Changes made to graphs should automatically propagate to the graphs that reference them, even if the dependency occurs via multiple layers of indirection (i.e., a dependency of a dependency).

Metadata should capture the published version.

The semantic identity of data types, attributes, and relationships should be defined such that equivalency and identity can be established. This would include the use of namespaces, controlled vocabularies, taxonomies, ontologies, geo-object types, and graph edge types.

In this paper we will present the approach for implementing these GKI requirements and interoperability use cases using open-source software. This will include the Common Geo-Registry concept for managing the authoritative and interoperable requirements, the Data Mesh framework for making the solution distributed and transitive, and the spatial knowledge graph repository for managing temporal, and versioned dependencies. We will also present the metamodel architecture used by GeoPrism Registry for managing graph dependencies, facilitating interoperability, publishing, and how it currently is being used as a graph repository.

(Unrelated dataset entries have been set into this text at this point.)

-- ==== Sys2Proof/Machine/State.lean ====
section
/-! DEFINITION. The state of the block as plain data, the reasons a step can stop, and State.reset. A table (Tab) lists what differs from its reset
value, so most of the machine after reset is empty tables. -/

namespace Sys2Proof.Machine

/-- Why a step stops with a fault. -/
inductive Fault where
  /-- Raised by RESET_RELEASE when the clock-mode straps latched are 0b00, test bypass: the behaviour of the device in that mode is not stated (R518). Safe. -/
  | testBypass
  deriving DecidableEq, Repr

/-- Why a step is refused. -/
inductive Refusal where
  /-- Raised by exec for a command whose meaning is not modelled. Safe. -/
  | notModelled (mnemonic : String)
  deriving DecidableEq, Repr

/-- How a Delay_Req leaves (Table 12.3, R411): its Ethernet port, its transport, the port's MAC and IPv4 addresses, and its domain. Its destination is that of the
transport. -/
structure DelayReq where
  eth : Nat
  udp : Bool
  mac : W48
  ip : W32
  domain : Nat
  deriving DecidableEq, Repr

/-- What leaves the device or is answered to a master, in the order it happens. -/
inductive Emit where
  /-- The data a read returns to its master. -/
  | readData (m : Master) (addr : Nat) (v : W64)
  /-- A host or cascade read that completes with Unsupported Request status. -/
  | unsupported (m : Master) (addr : Nat)
  /-- An error response to an engine or DMA access (R40). -/
  | errorResponse (m : Master) (addr : Nat)
  /-- An MSI-X message for a vector, to its table address with its data (R534, R535). -/
  | msix (vec : Nat) (addr : W64) (data : W32)
  /-- A cascade interrupt sent to the root (R536). -/
  | cascadeIrq (dev vec : Nat)
  /-- A sync on a branch: the bytes after its K symbol (Table 9.5). -/
  | sync (b : Nat) (bytes : List Byte)
  /-- The summation header with its grant list and CRC (Table 9.6). -/
  | header (b : Nat) (bytes : List Byte)
  /-- A command field released on a branch (Table 9.7). -/
  | field (b sl : Nat) (bytes : List Byte)
  /-- The trailer CRC of a summation frame (Table 9.3). -/
  | trailer (b : Nat) (bytes : List Byte)
  /-- A downlink fragment: header, payload and its CRC (Table 9.15). -/
  | fragment (b : Nat) (bytes : List Byte)
  /-- An accepted slot frame's data words and sub-frame sent to the partner (Table 13.4, R446). -/
  | pxSlot (b sl : Nat) (words : List W48) (sub : BitVec 128)
  /-- SIN demands and Sinter's state sent to the partner over PX (R491, R493). -/
  | pxSafety (dem0 dem1 : Bool) (state : Nat)
  /-- The level an STO output is driven to: 0 STO_HS, 1 STO_LS (R482). -/
  | stoOut (which : Nat) (high : Bool)
  /-- The level NRST_OUT is driven to (R516). -/
  | nrstOut (high : Bool)
  /-- The agreement record of a cycle, sent to the standby (R431). -/
  | agreed (r : AgreementRec)
  /-- A write of len bytes carried over PX to the standby (R432). -/
  | mirrored (addr len : Nat) (val : W64)
  /-- A compare output is driven to its active or its idle level (R279, R282). -/
  | cmpOut (c : Nat) (active : Bool)
  /-- The level PPS_OUT is driven to (R414). -/
  | ppsOut (high : Bool)
  /-- A Delay_Req leaves ETHPORT with this sequence number (R410). -/
  | delayReq (seq : Nat) (by' : DelayReq)
  /-- The state of a line-position source broadcast on the cascade (R263, R456). -/
  | lpBroadcast (l : Nat) (st : LpState)
  /-- Bytes written to host memory at a bus address. -/
  | hostWrite (addr : W64) (bytes : List Byte)
  /-- A read of host memory asked for. -/
  | hostRead (addr : W64) (len : Nat)
  /-- A CAN frame sent without error: the controller, the words of its identifier and length fields, and its data. -/
  | canFrame (n : Nat) (id ctl : W32) (data : List Byte)
  /-- An Ethernet frame sent, FCS excluded. -/
  | ethFrame (n : Nat) (bytes : List Byte)
  /-- A part of a request sent on the cascade: the device, its address, whether a write, its length and its data. -/
  | cascade (slot off : Nat) (write : Bool) (len : Nat) (data : List Byte)
  /-- The bytes a host read of a memory range or of the cascade window returns. -/
  | readBytes (m : Master) (addr : Nat) (bytes : List Byte)
  /-- Idle sent on a branch for 8 µs (R442, R445). -/
  | idle (b : Nat)
  /-- A standby's STALE masks, or its digest, field count and sub-frame CRC (R438, R493). -/
  | staleMask (masks : List (BitVec 24))
  | digest (d : W64) (count : Nat) (safety : W32)
  /-- What the active sends in the final round of a resynchronisation besides addressed data (R449, R492). -/
  | resync (x : ResyncLast)
  deriving DecidableEq, Repr

/-- The whole machine. Registers are held in regs (the active or stored values) and stage (the staged copies of ST fields), by device offset; a
register not listed holds its reset value (resetOf). -/
structure State where
  /-- The commands waiting, first in, first out. -/
  pending : List Instr := []
  /-- The latest instant a command has reached the block. -/
  now : Time := 0
  /-- The model's own: how many free values have been used (notes/assumptions/3.md). -/
  freeCtr : Nat := 0
  regs : Tab W32 := []
  stage : Tab W32 := []
  /-- For a register with W1C bits: the engine cycle in which hardware last set bits, and which (R12). -/
  hwSet : Tab (Nat × W32) := []
  pages : Tab PageSt := []
  /-- Read shadows (R45): by master code and page, the registers captured and their values. -/
  shadows : Tab (List (Nat × W32)) := []
  /-- Every on-chip memory of Table 1.2 at its device offset; an unlisted byte is 0 (R505). -/
  mem : List Host.Cell := []
  ecc : Tab Ecc := []
  /-- Fault disposition channels, by class × 0x1000 + channel. -/
  fd : Tab FdCh := []
  out : List Emit := []
  rst : RstSt := {}
  pcie : PcieSt := {}
  pair : PairSt := {}
  sin : SinSt := {}
  br : Tab BranchSt := []
  inv : InvSt := {}
  lahar : LaharSt := {}
  engs : Tab Eng := []
  xl : XlSt := {}
  perf : PerfSt := {}
  lp : LpSt := {}
  ax : Tab AxSt := []
  gey : GeySt := {}
  dma : Tab DmaCh := []
  can : Tab CanSt := []
  eth : Tab EthSt := []
  lv : LvSt := {}
  /-- The MDIO transaction and the two-wire command in progress, as written to MDIO_CMD and TWI_CMD. -/
  mdio : Option W32 := none
  twi : Option W32 := none
  /-- Masters of the cycles that fired operations may still ask for, newest first. -/
  masters : List Masters := []
  /-- The instant of the latest cycle start, and whether cycle boundaries occur (R53). -/
  tau : Time := 0
  /-- Device time of the latest cycle start, and of the next (R398), in units of 2^-16 ns. -/
  tauDev : Nat := 0
  target : Nat := 0
  cycling : Bool := false
  /-- The next cycle boundary is the first (R517). -/
  firstCycle : Bool := true
  deriving DecidableEq, Repr

/-- The machine right after the release of CHIP reach (notes/assumptions/6.md). -/
def State.reset : State := {}

end Sys2Proof.Machine
end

Nathan McEachen has a passion for creating scalable software that is adaptable to changing business requirements. Mr. McEachen obtained his bachelor’s degree in computer science from the College of Engineering at Cal Poly, San Luis Obispo in the United States. He later worked as a consultant in the Product Lifecycle Management (PLM) software industry where he implemented and designed several engineering and ecommerce solutions in the biomedical device and oil and gas equipment manufacturing industries. He returned to academia and obtained a master’s degree in computer science from Colorado State University where he taught upper-division object-oriented design courses and published scientific papers in the fields of model-driven engineering (MDE), aspect-oriented programming (AOP) and software testing. Mr. McEachen later founded TerraFrame®. TerraFrame develops software utilizing spatial knowledge graphs to automate data integration and enable spatial analysis. TerraFrame’s solutions have been deployed in several countries for multiple verticals including disease intervention, economic development, media analytics, energy, and the US Department of Interior.